Başlığı gören okurlar, “Herhalde artık sıkıldı, müzik üzerine yazacak” diye akıllarından geçirmiş olabilir. Hemen söyleyeyim, şimdilik öyle bir niyetim yok.
Benim muradım, Osmanlı’dan Cumhuriyet’e intikal eden kültür mirasını silmek isteyenlere karşı son nefesine kadar canla başla mücadele eden bir kahramandan söz etmek.
Meşhur Latince tabirle “Habent sua fata libelli”, yani “Kitapların bir kaderi vardır” sözünün hakkını veren bir hikâyenin kahramanından hem de.
Bir süre önce Kültür A.Ş., gazeteci Faik Şenol’un 1930’lu yılların İstanbul’unu yansıtan fotoğraf arşivini koleksiyonuna katar. Bu arşivden “İstanbul’da Mimar Sinan Eserleri” başlıklı iki fotoğraf albümü çıkar. Ancak altlarında daktilo edilerek yapıştırılmış bilgi notları bulunan fotoğrafların kime ait olduğu ve hangi maksatla hazırlandığı anlaşılamaz. Eldeki tek ipucu, fotoğrafların bir kısmında bazen elindeki bir kâğıda notlar alırken bazen bir eseri tetkik ederken görülen pardösülü ve fötr şapkalı şahıstır.

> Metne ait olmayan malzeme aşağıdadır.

-- ==== Sys2Proof/Machine/Access.lean ====
section
/-! DEFINITION. Accesses to BAR0 (R6 to R9, R37 to R43, R53 to R58, R424, R428): what a read of a word returns and does, what a write
of a word does field by field, and what the windows and the refused kinds of access give. -/

namespace Sys2Proof.Machine

/-- The state that a command leads to. -/
def did (o : Host.Outcome State Fault Refusal) (s : State) : State := match o with | .next t => t | _ => s

/-! ## Where an access goes -/

/-- A write that is discarded and logged as a corrected configuration fault (R416). The unit of an offset that lies in no block of R37
is not given and is a free value. -/
def State.cfgAt (s : State) (off : Nat) : State :=
  if off < 0x5C0000 ∨ (0x1000000 ≤ off ∧ off < 0x2000000) then s.cfg off
  else let (v, s) := s.draw; s.raise 0x01 (v % 2 ^ 16) off

/-- The gang window (R43). -/
def gangWindow (off : Nat) : Bool := decide (0x2000000 ≤ off ∧ off < 0x4000000)

/-- An access through the gang window while the Gang Link is not trained (R43, R428). Its block has no index in R416: a free value. -/
def State.gangOff (s : State) (a : Agent) (off : Nat) (isRead : Bool) : State :=
  let (v, s) := s.draw
  let s := s.raise 0x02 (v % 2 ^ 16) off
  match a with
  | .host => s.unsupportedReq
  | .mgc => if isRead then s.answer (.word 0xDEC00FF0#32) else s

/-- A reserved offset (R40): a read returns 0, a write is discarded and logged. -/
def State.reserved (s : State) (off : Nat) (w : Option Word) : State :=
  match w with | none => s.answer (.word 0#32) | some _ => s.cfgAt off

/-- An access through the gang window (R43): the follower answers a read with `reply`. -/
def State.gangAccess (s : State) (a : Agent) (off : Nat) (w : Option Word) (reply : Word) : State :=
  if s.role ≠ 1 then s.reserved off w
  else if s.gang.up then
    let s := s.emit (.gangAccess a (off - 0x2000000) w)
    if w.isNone then s.answer (.word reply) else s
  else s.gangOff a off w.isNone

/-- An access while the part sleeps or its IOD is in reset (log entry 30): nothing takes it. -/
def State.noAccess (s : State) (a : Agent) : State := match a with | .host => s.unsupportedReq | .mgc => s

/-! ## Reads -/

/-- Where a region's register lies: the region, and the offset in its window (R38). -/
def regionOf (off : Nat) : Nat × Nat := ((off - 0x1000000) / 0x400000, (off - 0x1000000) % 0x400000)

/-- Fields of the Coding Engine space that are not held in registers. -/
def State.ceShown (s : State) (off : Nat) : List (Fld × Nat) :=
  let (r, o) := regionOf off
  let banks := (s.regions.getD r Region.reset).banks
  let open_ := fun (i : Nat) => (banks.getD i none)
  if o = 0x4 then
    [(CE_RG_STATUS_ACTIVE r, ((List.range 17).filter fun e => s.engState (17 * r + e) == 3).length)]
  else if o = 0x14 then [(CE_RG_BANK_OPEN r, b2n (open_ 0).isSome + 2 * b2n (open_ 1).isSome)]
  else if 0x40000 ≤ o ∧ o < 0x140000 ∧ o % 0x40000 = 0 then
    let q := o / 0x40000 - 1
    (List.range 4).map fun i => (⟨off, 8 * i, 7⟩, ceilDiv (s.occupied (16 * r + 4 * q + i)) 4096)
  else if 0x200000 ≤ o ∧ o < 0x310000 ∧ o % 0x10000 = 0 then
    let n := 17 * r + (o - 0x200000) / 0x10000
    let jobs := (s.eng n).jobs.length
    [(CE_ENG_STATE_BUSY n, b2n (jobs != 0)), (CE_ENG_STATE_JOBS n, jobs), (CE_ENG_STATE_MACRO n, (s.eng n).macro_)]
  else []

/-- Fields of the Output Queues' registers that are not held in registers (R246, R249). -/
def State.oqShown (s : State) (off : Nat) : List (Fld × Nat) :=
  let q := (off - 0x181000) / 64
  let fill := (s.queue q).lanes.foldl (fun a l => a + l.fill) 0
  if off = (OQ_Q_STAT_EMPTY q).off then [(OQ_Q_STAT_EMPTY q, b2n (fill == 0)), (OQ_Q_STAT_LANES q, b2n (s.twoLanes q))]
  else if off = (OQ_Q_FILL_BYTES q).off then [(OQ_Q_FILL_BYTES q, fill)]
  else []

/-- The agent's place in a pool's operation registers. -/
def agentIx (a : Agent) : Nat := match a with | .mgc => 0 | .host => 1

/-- Fields of the pools' registers, by the place of the requester that reads (R258 to R261). -/
def State.bpmShown (s : State) (ix off : Nat) : List (Fld × Nat) :=
  let p := (off - 0x1C0100) / 64
  if off = (BPM_P_OP_ADDR_ADDR p).off then [(BPM_P_OP_ADDR_ADDR p, (s.pool p).opAddr.getD ix 0)]
  else if off = (BPM_P_OP_RESULT_CODE p).off then [(BPM_P_OP_RESULT_CODE p, (s.pool p).opResult.getD ix 0)]
  else []

/-- The entry of the fault log at place `e` (R420): the newest stands just below NEXT. -/
def State.logEntry (s : State) (e : Nat) : FaultRec :=
  s.fc.log.getD ((s.get FC_LOG_HEAD_NEXT + 31 - e) % 32) FaultRec.none

/-- Fields of the Fault Collector's registers (R417, R420). -/
def State.fcShown (s : State) (off : Nat) : List (Fld × Nat) :=
  if (FC_FIRST_DATA 0).off ≤ off ∧ off ≤ (FC_FIRST_DATA 5).off then [(⟨off, 0, 32⟩, rdLe s.fc.first.bytes (off - (FC_FIRST_DATA 0).off) 4)]
  else if (FC_LOG_DATA_DATA 0).off ≤ off ∧ off ≤ (FC_LOG_DATA_DATA 5).off then
    [(⟨off, 0, 32⟩, rdLe (s.logEntry (s.get FC_LOG_SEL_ENTRY)).bytes (off - (FC_LOG_DATA_DATA 0).off) 4)]
  else if off = FC_SEV_DATA_SEV.off then
    let e := s.sevEntry (s.get FC_SEV_SEL_PHASE) (s.get FC_SEV_SEL_SOURCE)
    [(FC_SEV_DATA_SEV, e % 4), (FC_SEV_DATA_AS_RAISED, e / 4)]
  else if off = FC_SRC_DATA_COUNT.off then
    let n := s.get FC_SRC_SEL_SOURCE
    [(FC_SRC_DATA_COUNT, sget (fun _ => 0) s.fc.count n), (FC_SRC_DATA_LAST_SEV, sget (fun _ => 0) s.fc.lastSev n)]
  else []

/-- The pending bits of sources 32n to 32n + 31 (R439). -/
def State.pendingWord (s : State) (n : Nat) : Nat :=
  (List.range 32).foldl (fun a b => if s.isPending (32 * n + b) then a + 2 ^ b else a) 0

/-- Fields of the Interrupt Controller's registers (R438 to R445). -/
def State.icuShown (s : State) (off : Nat) : List (Fld × Nat) :=
  if off = ICU_MGC_STAT_LINE.off then
    [(ICU_MGC_STAT_LINE, b2n s.mgcLine), (ICU_MGC_STAT_RUNNING_VALID, b2n s.runningGroup.isSome),
      (ICU_MGC_STAT_RUNNING, s.runningGroup.getD 0)]
  else if 0x501000 ≤ off ∧ off < 0x501800 then
    let n := (off - 0x501000) / 4
    let x := s.source n
    [(ICU_SRC_TARGET n, s.target n), (ICU_SRC_VECTOR n, s.vectorOf n), (ICU_SRC_PENDING n, b2n (s.isPending n)),
      (ICU_SRC_IN_SERVICE n, b2n x.inService.isSome), (ICU_SRC_INPUT n, b2n (x.input && decide (n < 384))), (ICU_SRC_COUNT n, x.count)]
  else if 0x501800 ≤ off ∧ off < 0x501840 then
    let n := (off - 0x501800) / 4
    [(ICU_PEND_SET_PEND n, s.pendingWord n)]
  else if 0x502000 ≤ off ∧ off % 16 = 12 then
    let v := (off - 0x502000) / 16
    [(ICU_HV_STAT_ARMED v, b2n !(s.vector v).disarmed), (ICU_HV_STAT_DUE v, b2n (s.due v)), (ICU_HV_STAT_HELD v, b2n (s.vector v).held)]
  else []

/-- Bytes written to a bay in the last second, in MB/s (MGH_MAGm_RATE). -/
def State.bayRate (s : State) (b : Nat) : Nat :=
  (((s.bay b).wrote.filter fun e => decide (s.now < e.1 + 10 ^ 9)).foldl (fun a e => a + e.2) 0) / 10 ^ 6

/-- The fields of the register at `off` that show what the blocks hold beside their registers, with what they read as for the
requester at place `ix`. -/
def State.shown (s : State) (ix off : Nat) : List (Fld × Nat) :=
  match blockOf off with
  | 0 => if off = BU_STATUS_RUNNING.off then [(BU_STATUS_SRC_ACTIVE, s.source_), (BU_STATUS_IN_PRESENT, b2n s.beaconInPresent)] else []
  | 1 => if off = TB_CTRL_REF.off then [(TB_CTRL_REF, s.ref)] else if off = TB_DTC_NS.off then [(TB_DTC_NS, s.dtcNs)] else []
  | 4 => if off = FAL_HIST_DATA_BYTES.off then [(FAL_HIST_DATA_BYTES, sget (fun _ => 0) s.hist (s.get FAL_HIST_SEL_BIN))] else []
  | 5 => if off = PKR_STATUS_WAITING.off then [(PKR_STATUS_WAITING, s.waiting)] else []
  | 6 => if 0x181000 ≤ off then s.oqShown off else []
  | 7 => if 0x1C0100 ≤ off then s.bpmShown ix off else []
  | 9 =>
    let ch := (off - 0x240200) / 64
    if 0x240200 ≤ off ∧ off = (LMC_CH_TRACE_DATA_CMD ch).off then
      [(⟨off, 0, 27⟩, (s.lmc.trace.getD ch []).getD (s.get (LMC_CH_TRACE_SEL_ENTRY ch)) 0)] else []
  | 10 =>
    let b := (off - 0x280100) / 64
    if 0x280100 ≤ off ∧ off = (MGH_MAG_RATE_MBPS b).off then [(MGH_MAG_RATE_MBPS b, s.bayRate b)] else []
  | 11 => if off = CXP_BIAS_STAT_BIAS.off then [(CXP_BIAS_STAT_BIAS, b2n (s.pageBias (s.get CXP_BIAS_PAGE_INDEX)))] else []
  | 12 => if off = (ETH_P_F_CLASS_CLASS 0 2).off ∨ off = (ETH_P_F_CLASS_CLASS 1 2).off then [(⟨off, 0, 3⟩, 7)] else []
  | 13 =>
    if off = PXP_LUT_DATA_VALUE.off then [(PXP_LUT_DATA_VALUE, sget (fun i => i / 4) s.proxy.lut (s.get PXP_LUT_SEL_INDEX))] else []
  | 17 =>
    let c := s.get KPR_REFUSE_SEL_CODE
    if off = KPR_REFUSE_DATA_REFUSED.off then
      [(KPR_REFUSE_DATA_REFUSED, (aget s.kpr.refused c).getD 0), (KPR_REFUSE_DATA_ABORTED, (aget s.kpr.aborted c).getD 0)] else []
  | 18 => s.fcShown off
  | 20 => s.icuShown off
  | 23 => s.ceShown off
  | _ => []

/-- The value of the register whose first word lies at `off`: its low word below its high word. -/
def State.regValue (s : State) (ix off : Nat) : Nat :=
  (s.shown ix off).foldl (fun n e => insBits n e.1.lo e.1.width e.2)
    ((s.word off).toNat + 2 ^ 32 * (s.word (off + 4)).toNat)

/-- The word of a register that a read returns. -/
def State.readValue (s : State) (ix base : Nat) (high : Bool) : Word :=
  let n := s.regValue ix base
  BitVec.ofNat 32 (if high then n / 2 ^ 32 else n)

/-- A read of a 64-bit quantity's low word latches its high word until that is read (R6). -/
def State.readLow (s : State) (ix off : Nat) : State :=
  { s with latch := aput s.latch (latchKey ix (off + 4)) (s.readValue ix off true) }.answer (.word (s.readValue ix off false))

/-- A read of a 64-bit quantity's high word (R6). -/
def State.readHigh (s : State) (ix off : Nat) : State :=
  match aget s.latch (latchKey ix off) with
  | some h => { s with latch := adel s.latch (latchKey ix off) }.answer (.word h)
  | none => s.answer (.word (s.readValue ix (off - 4) true))

/-- Reads that do something (R253, R259, R342, R442, R443). -/
def State.readDoes (s : State) (a : Agent) (ix off : Nat) : Option State :=
  let q := (off - 0x181000) / 64
  let p := (off - 0x1C0100) / 64
  let e := (off - 0x301000) / 0x1000
  let v := (off - 0x502000) / 16
  if 0x181000 ≤ off ∧ q < 72 ∧ off = (OQ_Q_POP_DATA q).off then some (did (execOqPop a q s) s)
  else if 0x1C0100 ≤ off ∧ p < 16 ∧ off = (BPM_P_ALLOC_RESULT p).off then some (did (execBpmAlloc (reqAt ix) p s) s)
  else if 0x301000 ≤ off ∧ e < 2 ∧ off = (ETH_P_TS_INFO_VALID e).off then some (did (execEthTsPop a e s) s)
  else if off = ICU_MGC_CLAIM_ID.off then some (did (execIcuMgcClaim a s) s)
  else if 0x502000 ≤ off ∧ v < 64 ∧ off = (ICU_HV_CLAIM_ID v).off then some (did (execIcuHvClaim v s) s)
  else none

/-- A naturally aligned 32-bit read of a block's register, or of a reserved offset (R40). A DMA channel's is one of agent `a` at a place
`ix` of its own. -/
def State.readReg (s : State) (a : Agent) (ix off : Nat) : State :=
  match regFind off with
  | none => s.reserved off none
  | some (r, _, _, high) =>
    match s.readDoes a ix off with
    | some t => t
    | none =>
      if high then s.readHigh ix off
      else if r.wide then s.readLow ix off
      else s.answer (.word (s.readValue ix off false))

/-- A read of a word, wherever it lies, by agent `a` as the requester at place `ix`. What a follower would answer is a free value. -/
def State.readWordAt (s : State) (a : Agent) (ix off : Nat) : State :=
  if !s.awake then s.noAccess a
  else if gangWindow off then let (v, s) := s.draw; s.gangAccess a off none (BitVec.ofNat 32 v)
  else if s.isOff off then s.offAccess a off true
  else s.readReg a ix off

/-- A read of a word by an agent. -/
def State.readWord (s : State) (a : Agent) (off : Nat) : State := s.readWordAt a (agentIx a) off

/-! ## Writes: which fields take them -/

/-- The bits of a field that lie in the low or the high word of its register. -/
def RegField.mask (f : RegField) (high : Bool) : Nat :=
  let m := (2 ^ f.width - 1) * 2 ^ f.lo
  if high then m / 2 ^ 32 else m % 2 ^ 32

/-- The bit of a register that starts and stops its block (R424), for the registers that have one. -/
def enBit (off : Nat) : Option Nat :=
  if [0x80000, 0xC0000, 0x100000, 0x140000, 0x180000, 0x240000, 0x280000, 0x340000, 0x440000, 0x301000, 0x302000, 0x300100, 0x300140,
      0x380000, 0x381000].contains off then some 0
  else if 0x1C0108 ≤ off ∧ off < 0x1C0508 ∧ off % 64 = 8 then some 4
  else none

/-- The block that a Halt-class field of the register at `off` belongs to is halted, as its chapter defines it (R52, R224, R248, R256,
R265, R311, R424). -/
def State.halted (s : State) (off : Nat) : Bool :=
  match blockOf off with
  | 0 => !s.beaconRuns
  | 2 => !s.flag PPR_CTRL_EN
  | 3 => !s.flag TLR_CTRL_EN
  | 4 => !s.flag FAL_CTRL_EN
  | 5 => !s.flag PKR_CTRL_EN
  | 6 => !s.flag OQ_CTRL_EN
  | 7 => !s.flag (BPM_P_CFG_EN ((off - 0x1C0100) / 64))
  | 8 => let n := (off - 0x200100) / 64; !s.flag (DMA_CH_CTRL_EN n) || s.chanState n == 3
  | 9 => !s.flag LMC_CTRL_EN
  | 10 => !s.flag MGH_CTRL_EN
  | 11 => !s.host
  | 12 => if off < 0x301000 then !s.flag (ETH_SND_CTRL_EN ((off - 0x300100) / 64)) else !s.flag (ETH_P_CTRL_EN ((off - 0x301000) / 0x1000))
  | 13 => !s.flag PXP_CTRL_EN
  | 14 => !s.flag (CAN_C_CTRL_EN ((off - 0x380000) / 0x1000))
  | 17 => !s.flag KPR_CTRL_EN
  | 23 => let (r, o) := regionOf off; s.iaHalted (17 * r + (o - 0x200000) / 0x10000)
  | _ => true

/-- A Halt-class field at bit `lo` of the register at `off` may be written by a write of `v` (R424): its block is halted, or this write
starts or stops it. OUT_FMT and OUT_RATE also need every sender to be stopped (R341). -/
def State.mayWriteHalt (s : State) (off lo : Nat) (v : Word) : Bool :=
  let flips := match enBit off with | some b => bitAt v.toNat b != bitAt (s.word off).toNat b | none => false
  (s.halted off || flips) &&
    !(decide (off = PXP_CTRL_OUT_FMT.off ∧ 3 ≤ lo) && (s.flag (ETH_SND_CTRL_EN 0) || s.flag (ETH_SND_CTRL_EN 1)))
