-- ==== Sys2Proof/Machine/Step.lean ====
section
/-! DEFINITION. The step: the command at the front of the queue, or a tick of the time-base clock when none waits. -/

namespace Sys2Proof.Machine

/-- One step: take the command at the front and run it on the state with the queue's rest; on an empty queue one tick of
the 1 GHz time-base clock passes (log entry 1). -/
def step (s : State) : Host.Outcome State Fault Refusal :=
  match s.pending with
  | [] => .next s.tick
  | c :: rest => exec c { s with pending := rest }

/-- The state with the command that the word spells put at the front of its queue; no word spells one (log entry 2). -/
def State.withFetchWord (s : State) (nbits w : Nat) : State :=
  match decodeTableWord nbits w with
  | none => s
  | some c => { s with pending := c :: s.pending }

end Sys2Proof.Machine
end

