-- ==== Sys2Proof/Certificates/Slice0/Obligations.lean ====
section
/-! DEFINITION. The statements: what the commands, the queue, the reset state and the coding tools of the part do, one definition each.
A docstring says what its statement says and which rules or sections of the spec it comes from. KeepsBut, OnlyWords and SameMemory are
the frames (Safety.lean); Completes says that the command answers a next state with the properties given. -/

open Sys2Proof Sys2Proof.Machine

/-- A step runs the command at the front of the queue with the rest of the queue. For every state, every command c and every rest: if the queue of waiting
commands is c :: rest, a step is exec of c on the state whose queue is rest; and a step of the state with c :: rest put in its queue is the same. That
the block takes its commands from a first in, first out queue is the model's form (log entries 1 and 2), not a rule of the spec. From:
spec/00_scope.md (Signals and sequences); spec/95_what_each_step_holds.md. -/
def Obligations.StepRunsTheFrontCommand : Prop :=
  ∀ (s : State) (c : Instr) (rest : List Instr),
    (s.pending = c :: rest → step s = exec c { s with pending := rest }) ∧
    step { s with pending := c :: rest } = exec c { s with pending := rest }

/-- On an empty queue a step is one tick of the clock. With nothing waiting, a step answers a next state whose queue is empty. The clock has gone on by
one tick of 1 ns (2^32 of its units), unless the part sleeps and the Time Base counts always-on ticks in its place; then the clock stands still. That
a step on an empty queue is a tick, and how long it is, is the model's choice (log entry 1). From: spec/02_beacon_and_time.md (Device Time Counter);
spec/14_power_and_keeper.md (Power states). -/
def Obligations.EmptyQueueTicks : Prop :=
  ∀ s : State, s.pending = [] → ∃ t, step s = .next t ∧ t.pending = [] ∧
    (s.kpr.mode = .on ∨ s.tb.sleepTicks = none → t.clk = s.clk + 2 ^ 32) ∧
    (s.kpr.mode ≠ .on → s.tb.sleepTicks.isSome = true → t.clk = s.clk)

/-- Every command of the table completes in every state, and so every run of any length is safe. For every number n and every state s, whatever waits in
its queue: a step of s answers a next state, so do n steps in a row, and every command of the table, with every operand, run on s answers a next state
that keeps the queue. No command of this part ends in a fault of the model or in a refusal. From: spec/95_what_each_step_holds.md; spec/00_scope.md
(Registers). -/
def Obligations.EveryRunIsSafe : Prop :=
  ∀ (n : Nat) (s : State), Safe s ∧ SafeRun n s ∧ ∀ c : Instr, Completes c s fun t => t.pending = s.pending

/-- State.reset holds what the spec gives for a reset, in canonical form. State.reset meets the invariant of the machine and that of the interrupt
controller; nothing waits; no DRAM byte is listed and the DRAM list is canonical; the fault log is empty; FRAME_EPOCH is 0; FC_PHASE is 0, FC_LEVEL is
0, the Beacon does not run, RSTC_CAUSE shows POR; no host is present and no clip is open; and every register word, and every value in force, is the
reset value of the register tables (regReset). The tables' values of RSTC_STRAPS and of the MAC addresses, which the spec takes from pins and the
Daymark, are the model's choice (log entries 33 and 9), and so are the empty DRAM, the power-on cause and the absent host and clip of a first power-up
(log entries 35 and 36). From: spec/00_scope.md (Registers); spec/15_faults_and_resets.md (Resets); spec/02_beacon_and_time.md (FRAME_EPOCH). -/
def Obligations.ResetState : Prop :=
  State.reset.wf = true ∧ State.reset.icuWf = true ∧ State.reset.pending = [] ∧ State.reset.dram = [] ∧ State.reset.fc.log = [] ∧
    State.reset.epoch = 0 ∧ State.reset.get FC_PHASE_PHASE = 0 ∧ State.reset.get FC_LEVEL_LEVEL = 0 ∧ State.reset.get BU_STATUS_RUNNING = 0 ∧
    State.reset.get RSTC_CAUSE_POR = 1 ∧ State.reset.beaconRuns = false ∧ State.reset.host = false ∧ State.reset.clipOpen = false ∧
    (∀ k, State.reset.word k = regReset k ∧ State.reset.inForce k = regReset k) ∧ Memory.wf State.reset.dram = true

/-- Every step keeps the invariant of the machine. For every state s that meets State.wf, if a step of s answers next t, then t meets it: the maps of
registers, of values in force, of DRAM, of poison and of host memory are canonical (keys strictly rising, nothing listed that an unlisted key reads
as), and the part has its shape: 68 engines, 4 regions, 72 output queues, 16 buffer pools, 16 DMA channels, 2 Ethernet ports, 2 CAN controllers, 4
bays, 4 clock domains, 2 gate flags of dies, and at most 32 records in the fault log. It covers all 269 commands and the tick. From: spec/00_scope.md
(Registers); spec/01_architecture.md (The six levels); spec/09_queues_pools_dma.md (Output queues); spec/15_faults_and_resets.md (The record and the
log). -/
def Obligations.StepKeepsTheInvariant : Prop :=
  ∀ s t : State, s.wf = true → step s = .next t → t.wf = true

/-- A step takes exactly the front command and never draws a free value twice. For all states s and t, if a step of s answers next t, then t's queue is
s's queue without its front command (empty if it was empty), and the counter of free values has not gone back. The queue and the counter are the
model's own fields (log entries 1 and 4). From: spec/95_what_each_step_holds.md. -/
def Obligations.StepConsumesTheQueue : Prop :=
  ∀ s t : State, step s = .next t → t.pending = s.pending.tail ∧ s.draws ≤ t.draws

Tam bu esnada bir gelişme daha olur: Atatürk Kitaplığı’nda “Mimar Sinan’ın Eserleri” adlı yayınlanmamış, daktilo halinde bir çalışmaya ulaşılır. Albümdeki fotoğraflarla metin karşılaştırıldığında, metinlerin bu fotoğraflar için yazıldığı anlaşılır.